UT rejects funding from group linked to Chinese Communists
- The University of Texas has decided to reject funding that a group linked to the Chinese Communist Party had offered to donate for UT's new China Policy Center.
- Sen. Ted Cruz recently sent a letter to UT President Gregory Fenves warning that the China United States Exchange Foundation is suspected of having ties to the Chinese government's foreign influence-peddling operations.
The University of Texas at Austin will not be accepting funds from a group that has suspected ties to the Communist Party in China.
According to an op-ed published by The Washington Post on Sunday, the decision to reject the funding from China United States Exchange Foundation (CUSEF) was made after a high-level investigation and a letter from Texas Sen. Ted Cruz (R) expressing concerns about the proposed donation.
The funding was originally intended to go toward the school’s new interdisciplinary China Policy Center, which is part of UT’s LBJ School of Public Affairs, before being blocked by university President Gregory Fenves.
On January 2, Cruz penned a letter to Fenves expressing his “concern over the potential for Chinese governmental access to UT-Austin’s education system, which may lead to undue foreign influence and exploitation.”
Both the Chinese group and its leader, Tung Chee-hwa, were suspected of having strong ties to the Communist Party branch that is tasked with influence operations abroad.
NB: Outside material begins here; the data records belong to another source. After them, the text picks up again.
/-- DECODE_ALL (R51, the layout of R37): DATA[58:56] is the ST_CODE answer, DATA[47:24] the P_RAW answer, DATA[23:0]
the T_RAW answer, frame byte i stands at [55-8i : 48-8i] (R21), DATA[63:59] is 0; no state written; its one legal
word. -/
def Obligations.DecodeAllJoinsTheDecodes : Prop :=
  (∀ s : State, ∃ d c p q : Word,
    exec .decodeAll s = .next { s with responses := s.responses ++ [⟨false, d⟩] } ∧
    exec .stCode s = .next { s with responses := s.responses ++ [⟨false, c⟩] } ∧
    exec .pRaw s = .next { s with responses := s.responses ++ [⟨false, p⟩] } ∧
    exec .tRaw s = .next { s with responses := s.responses ++ [⟨false, q⟩] } ∧
    d.extractLsb' 59 5 = 0#5 ∧ d.extractLsb' 56 3 = c.extractLsb' 0 3 ∧
    (∀ i : Fin 7, d.extractLsb' (48 - 8 * i.val) 8 = s.frame[i]) ∧
    d.extractLsb' 24 24 = p.extractLsb' 0 24 ∧ d.extractLsb' 0 24 = q.extractLsb' 0 24) ∧
  exec .decodeAll State.reset = .next { State.reset with responses := [⟨false, 0x0200000000000000#64⟩] } ∧
  SoleLegalWord 0x9000000000000000#64 .decodeAll

/-- A FRM_LOAD request and a DECODE_ALL right after it: DATA[55:0] of the second response is the operand of the first
request (R37, R71). -/
def Obligations.DecodeAllReturnsTheLoadedOperand : Prop :=
  ∀ (s : State) (w : Word) (rest : List HostEvent), w.extractLsb' 60 4 = 0x1#4 → w.extractLsb' 56 4 = 0#4 →
    s.inbox = .request w :: .request 0x9000000000000000#64 :: rest →
    ∃ (t : State) (d : Word), runSteps 2 s = .next t ∧ t.inbox = rest ∧
      t.responses = s.responses ++ [⟨false, 0xF#64⟩, ⟨false, d⟩] ∧ d.extractLsb' 0 56 = w.extractLsb' 0 56

/-! ## The configuration table (R52 to R55) -/

/-- calib (R52, the layout of R36): Gage and Absolute have zero reference 1638 and range FS, Differential 8192 and
twice FS, which is at most 510. -/
def Obligations.CalibrationFollowsTheSensorType : Prop :=
  ∀ fs : Byte,
    IsCalibWord (calibWord .gage fs) fs 0#2 1638 fs.toNat ∧
    IsCalibWord (calibWord .absolute fs) fs 2#2 1638 fs.toNat ∧
    IsCalibWord (calibWord .differential fs) fs 1#2 8192 (fs.toNat * 2) ∧ fs.toNat * 2 ≤ 510 ∧
    ∀ t : SensorType, (calib t fs).setWidth 64 = calibWord t fs

/-- The preset table (R53): each id with its type, full scale, zero reference and range; ids 7 and 15 have no entry;
the model names; no entry is Absolute. -/
def Obligations.PresetTableHasTheseEntries : Prop :=
  (List.range 16).map (fun n => (rom (BitVec.ofNat 4 n)).map fun e =>
      (e.ty.bits.toNat, e.fs.toNat, (zeroRef e.ty).toNat, (pressureRange e.ty e.fs).toNat)) =
    [some (0, 1, 1638, 1), some (0, 2, 1638, 2), some (0, 5, 1638, 5), some (0, 10, 1638, 10), some (0, 20, 1638, 20),
     some (0, 30, 1638, 30), some (0, 60, 1638, 60), none,
     some (1, 1, 8192, 2), some (1, 2, 8192, 4), some (1, 5, 8192, 10), some (1, 10, 8192, 20), some (1, 20, 8192, 40),
     some (1, 30, 8192, 60), some (1, 60, 8192, 120), none] ∧
  [Model.L01G, .L02G, .L05G, .L10G, .L20G, .L30G, .L60G, .L01D, .L02D, .L05D, .L10D, .L20D, .L30D, .L60D].map
    (fun m => m.pid.toNat) = [0, 1, 2, 3, 4, 5, 6, 8, 9, 10, 11, 12, 13, 14] ∧
  ∀ (pid : BitVec 4) (e : Preset), rom pid = some e → e.ty ≠ .absolute

/-- PRESET_LOOKUP (R54): for an id whose low three bits are not 7 the calibration word of its type (PID[3]) and scale
(PID[2:0], R33), the same from every state; PRESET_INVALID for 7 and 15; the encoding, and RSVD_NONZERO. -/
def Obligations.PresetLookupReturnsTheCalibration : Prop :=
  (∀ pid : BitVec 4, pid.extractLsb' 0 3 ≠ 7#3 → ∃ (d : Word) (fs : Nat),
    [1, 2, 5, 10, 20, 30, 60][(pid.extractLsb' 0 3).toNat]? = some fs ∧
    (pid.getLsbD 3 = false → IsCalibWord d (BitVec.ofNat 8 fs) 0#2 1638 fs) ∧
    (pid.getLsbD 3 = true → IsCalibWord d (BitVec.ofNat 8 fs) 1#2 8192 (fs * 2)) ∧
    ∀ s : State, exec (.presetLookup pid) s = .next { s with responses := s.responses ++ [⟨false, d⟩] }) ∧
  (∀ (pid : BitVec 4) (s : State), pid.extractLsb' 0 3 = 7#3 →
    exec (.presetLookup pid) s = .next { s with responses := s.responses ++ [⟨true, 0xA4#64⟩] }) ∧
  (∀ w : Word, w.extractLsb' 60 4 = 0xA#4 → w.extractLsb' 4 56 = 0#56 →
    decode w = .instr (.presetLookup (w.extractLsb' 0 4))) ∧
  ∀ w : Word, w.extractLsb' 60 4 = 0xA#4 → w.extractLsb' 4 56 ≠ 0#56 → decode w = .reject .rsvdNonzero

/-- CAL_DERIVE (R55): the calibration word of any type but 3 and any full scale, the same from every state; TYPE_INVALID
for type 3; the word of a preset's type and scale is the PRESET_LOOKUP answer; the encoding, and RSVD_NONZERO. -/
def Obligations.CalDeriveReturnsTheCalibration : Prop :=
  (∀ (ty : BitVec 2) (fs : Byte), ty ≠ 3#2 → ∃ d : Word,
    (ty = 1#2 → IsCalibWord d fs 1#2 8192 (fs.toNat * 2)) ∧ (ty ≠ 1#2 → IsCalibWord d fs ty 1638 fs.toNat) ∧
    ∀ s : State, exec (.calDerive ty fs) s = .next { s with responses := s.responses ++ [⟨false, d⟩] }) ∧
  (∀ (fs : Byte) (s : State),
    exec (.calDerive 3#2 fs) s = .next { s with responses := s.responses ++ [⟨true, 0xB5#64⟩] }) ∧
  (∀ (pid : BitVec 4) (e : Preset) (s : State), rom pid = some e →
    ∃ t : State, exec (.calDerive e.ty.bits e.fs) s = .next t ∧ exec (.presetLookup pid) s = .next t) ∧
  (∀ w : Word, w.extractLsb' 60 4 = 0xB#4 → w.extractLsb' 10 50 = 0#50 →
    decode w = .instr (.calDerive (w.extractLsb' 8 2) (w.extractLsb' 0 8))) ∧
  ∀ w : Word, w.extractLsb' 60 4 = 0xB#4 → w.extractLsb' 10 50 ≠ 0#50 → decode w = .reject .rsvdNonzero

/-! ## Reset (R18, R65) -/

/-- The state after reset (R18): every FRAME byte 8'h00, WIDX 0, COMPLETE 0; ST_CODE then answers NoPower, P_RAW and
T_RAW answer 0. The ROM row of R18 holds by construction: ROM is a constant of the model (log 4). -/
def Obligations.ResetLeavesTheEmptyFrame : Prop :=
  (∀ i : Fin 7, State.reset.frame[i] = 0#8) ∧ State.reset.widx = 0#3 ∧ State.reset.complete = false ∧
  exec .stCode State.reset = .next { State.reset with responses := [⟨false, 2#64⟩] } ∧
  exec .pRaw State.reset = .next { State.reset with responses := [⟨false, 0#64⟩] } ∧
  exec .tRaw State.reset = .next { State.reset with responses := [⟨false, 0#64⟩] }

/-- The reset event (R65): every FRAME byte to 8'h00 and WIDX to 0 from any state, no response, the host's later events
kept; FRM_CLEAR leaves the same FRAME and WIDX. -/
def Obligations.ResetEventEmptiesTheFrameAndAnswersNothing : Prop :=
  ∀ (s : State) (rest : List HostEvent), s.inbox = .reset :: rest →
    step s = .next { s with frame := #v[0, 0, 0, 0, 0, 0, 0], widx := 0#3, inbox := rest } ∧
    ∃ t : State, exec .frmClear s = .next t ∧ t.frame = #v[0, 0, 0, 0, 0, 0, 0] ∧ t.widx = 0#3

/-! ## The whole machine -/

/-- R67's invariant is kept by every step from every state that has it. -/
def Obligations.StepKeepsZeroTail : Prop :=
  ∀ s t : State, ZeroTail s → step s = .next t → ZeroTail t

/-- R67's invariant holds after reset. -/
def Obligations.ResetHasZeroTail : Prop := ZeroTail State.reset

/-- R67: in every state that any events of the host lead to from reset, the bytes at or above WIDX are 8'h00. -/
def Obligations.EveryReachableStateHasZeroTail : Prop :=
  ∀ (es : List HostEvent) (n : Nat) (t : State), runSteps n { State.reset with inbox := es } = .next t → ZeroTail t

/-- Every step keeps that each ERR 1 response given so far holds a cause code of R57 and no bit above bit 7 (R56). -/
def Obligations.StepKeepsResponsesLegal : Prop :=
  ∀ s t : State, ResponsesLegal s → step s = .next t → ResponsesLegal t

/-- No request can hang, and nothing stops the block: every step answers a next state (R73). For a request that is
refused (R56) that it is a next state and no fault is log 6, and for a step with no event to take it is the model's
choice, log 2. -/
def Obligations.EveryStepAnswersANextState : Prop :=
  ∀ s : State, ∃ t : State, step s = .next t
The connection quickly raised eyebrows among several university officials after the China Policy Center’s Executive Director David Firestein, who is a former foreign service officer, proposed to fund the project through CUSEF.
According to the Post, Fenves then launched an investigation into the matter that lasted for several weeks, with experts probing the risks of accepting the Chinese group’s money to fund the initiative.
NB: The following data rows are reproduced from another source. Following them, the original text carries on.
-- ==== Sys2Proof/Tests/Slice0.lean ====
section
/-! SUPPORT. The model's own tests. Expected values are the spec's: the words of R38, the examples of R40 to R55 and the
vectors of 95_test_vectors.md. Then one witness for the hypotheses of each statement that has some. -/

namespace Sys2Proof.Machine.Tests

/-- The next state of an outcome. -/
def nextOf : Outcome → Option State
  | .next t => some t
  | .fault _ => none
  | .refused _ => none

/-- A state with this frame and write index, these events to come, and no response yet. -/
def st (f : Vector Byte 7) (v : BitVec 3) (es : List HostEvent := []) : State := ⟨f, v, es, []⟩

/-- The frame of the spec's examples (R40). -/
def exampleFrame : Vector Byte 7 := #v[0x40, 0x12, 0x34, 0x56, 0x00, 0x07, 0xFF]

/-- A loaded frame with this status byte. -/
def withStatus (b : Byte) : State := st #v[b, 0, 0, 0, 0, 0, 0] 7#3

/-- What an operation answers. -/
def answerOf (i : Instr) (s : State) : Option (List Response) := (nextOf (exec i s)).map State.responses

/-! ## Well-formed words: an ill-formed word for each way to fail the check -/

theorem test_wellFormed_refuses_op_0 : WellFormed 0x0000000000000000#64 = false := by decide
theorem test_wellFormed_refuses_op_C : WellFormed 0xC000000000000000#64 = false := by decide
theorem test_wellFormed_refuses_op_F : WellFormed 0xFFFFFFFFFFFFFFFF#64 = false := by decide
theorem test_wellFormed_refuses_reserved_load : WellFormed 0x1100000000000000#64 = false := by decide
theorem test_wellFormed_refuses_reserved_push : WellFormed 0x2000000000000160#64 = false := by decide
theorem test_wellFormed_refuses_reserved_plain : WellFormed 0x3000000000000001#64 = false := by decide
theorem test_wellFormed_refuses_reserved_preset : WellFormed 0xA000000000000017#64 = false := by decide
theorem test_wellFormed_refuses_reserved_cal : WellFormed 0xB000000000000405#64 = false := by decide
theorem test_wellFormed_accepts : WellFormed 0xB000000000000305#64 = true := by decide

/-! ## Decoding: a word of each row, written out from R38 -/

theorem test_decode_frmLoad : decode 0x10404A5B6C7D8E9F#64 =
    .instr (.frmLoad 0x40#8 0x4A#8 0x5B#8 0x6C#8 0x7D#8 0x8E#8 0x9F#8) := by decide
theorem test_decode_frmPush : decode 0x2000000000000060#64 = .instr (.frmPush 0x60#8) := by decide
theorem test_decode_frmClear : decode 0x3000000000000000#64 = .instr .frmClear := by decide
theorem test_decode_frmStat : decode 0x4000000000000000#64 = .instr .frmStat := by decide
theorem test_decode_stFields : decode 0x5000000000000000#64 = .instr .stFields := by decide
theorem test_decode_stCode : decode 0x6000000000000000#64 = .instr .stCode := by decide
theorem test_decode_pRaw : decode 0x7000000000000000#64 = .instr .pRaw := by decide
theorem test_decode_tRaw : decode 0x8000000000000000#64 = .instr .tRaw := by decide
theorem test_decode_decodeAll : decode 0x9000000000000000#64 = .instr .decodeAll := by decide
theorem test_decode_presetLookup : decode 0xA00000000000000B#64 = .instr (.presetLookup 0xB#4) := by decide
theorem test_decode_calDerive : decode 0xB00000000000020F#64 = .instr (.calDerive 2#2 15#8) := by decide
theorem test_decode_illegal : decode 0x0FFFFFFFFFFFFFFF#64 = .reject .illegalOp := by decide
theorem test_decode_illegal_before_reserved : decode 0xFFFFFFFFFFFFFFFF#64 = .reject .illegalOp := by decide
theorem test_decode_reserved : decode 0x9800000000000000#64 = .reject .rsvdNonzero := by decide
theorem test_decode_reserved_before_type : decode 0xB000000000000705#64 = .reject .rsvdNonzero := by decide
theorem test_decodeTableWord : decodeTableWord 64 0x2000000000000060 = some (.frmPush 0x60#8) := by decide
theorem test_decodeTableWord_refused : decodeTableWord 64 0x4F00000000000000 = none := by decide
“Under the direction of Xi Jinping, the PRC and the CCP have initiated information operations throughout the entire world, most recently in Australia, Latin America, and the United States,” Cruz wrote in his letter to Fenves. “The PRC aims to gradually establish influence in policy debates abroad by shaping Americans’ perception of China.”
Fenves responded to the lawmaker’s concerns on Friday, outlining the lengthy investigation and assuring Cruz that he already made the call to reject the funding before the Senator’s warning.
“Based on that review, I had decided prior to receiving your letter that the university will not accept programmatic funding from CUSEF,” Fenves assured the senator. “Neither will we accept any funds for travel, student exchanges or other initiatives from the organization.”
Peter Mattis, a former U.S. intelligence analyst and a fellow at the Jamestown Foundation, told the Post that “the party’s united front activities are intended—still described in Maoist terms—to mobilize the party’s friends to strike at the party’s enemies,” adding, “That has no place on a university campus in America.”
A CUSEF official, however, told the publication that the organization is funded by private sponsors who support relations between the two superpowers and does not act as a Chinese government agent.
Sen. Cruz did not immediately respond to Campus Reform’s request for comment.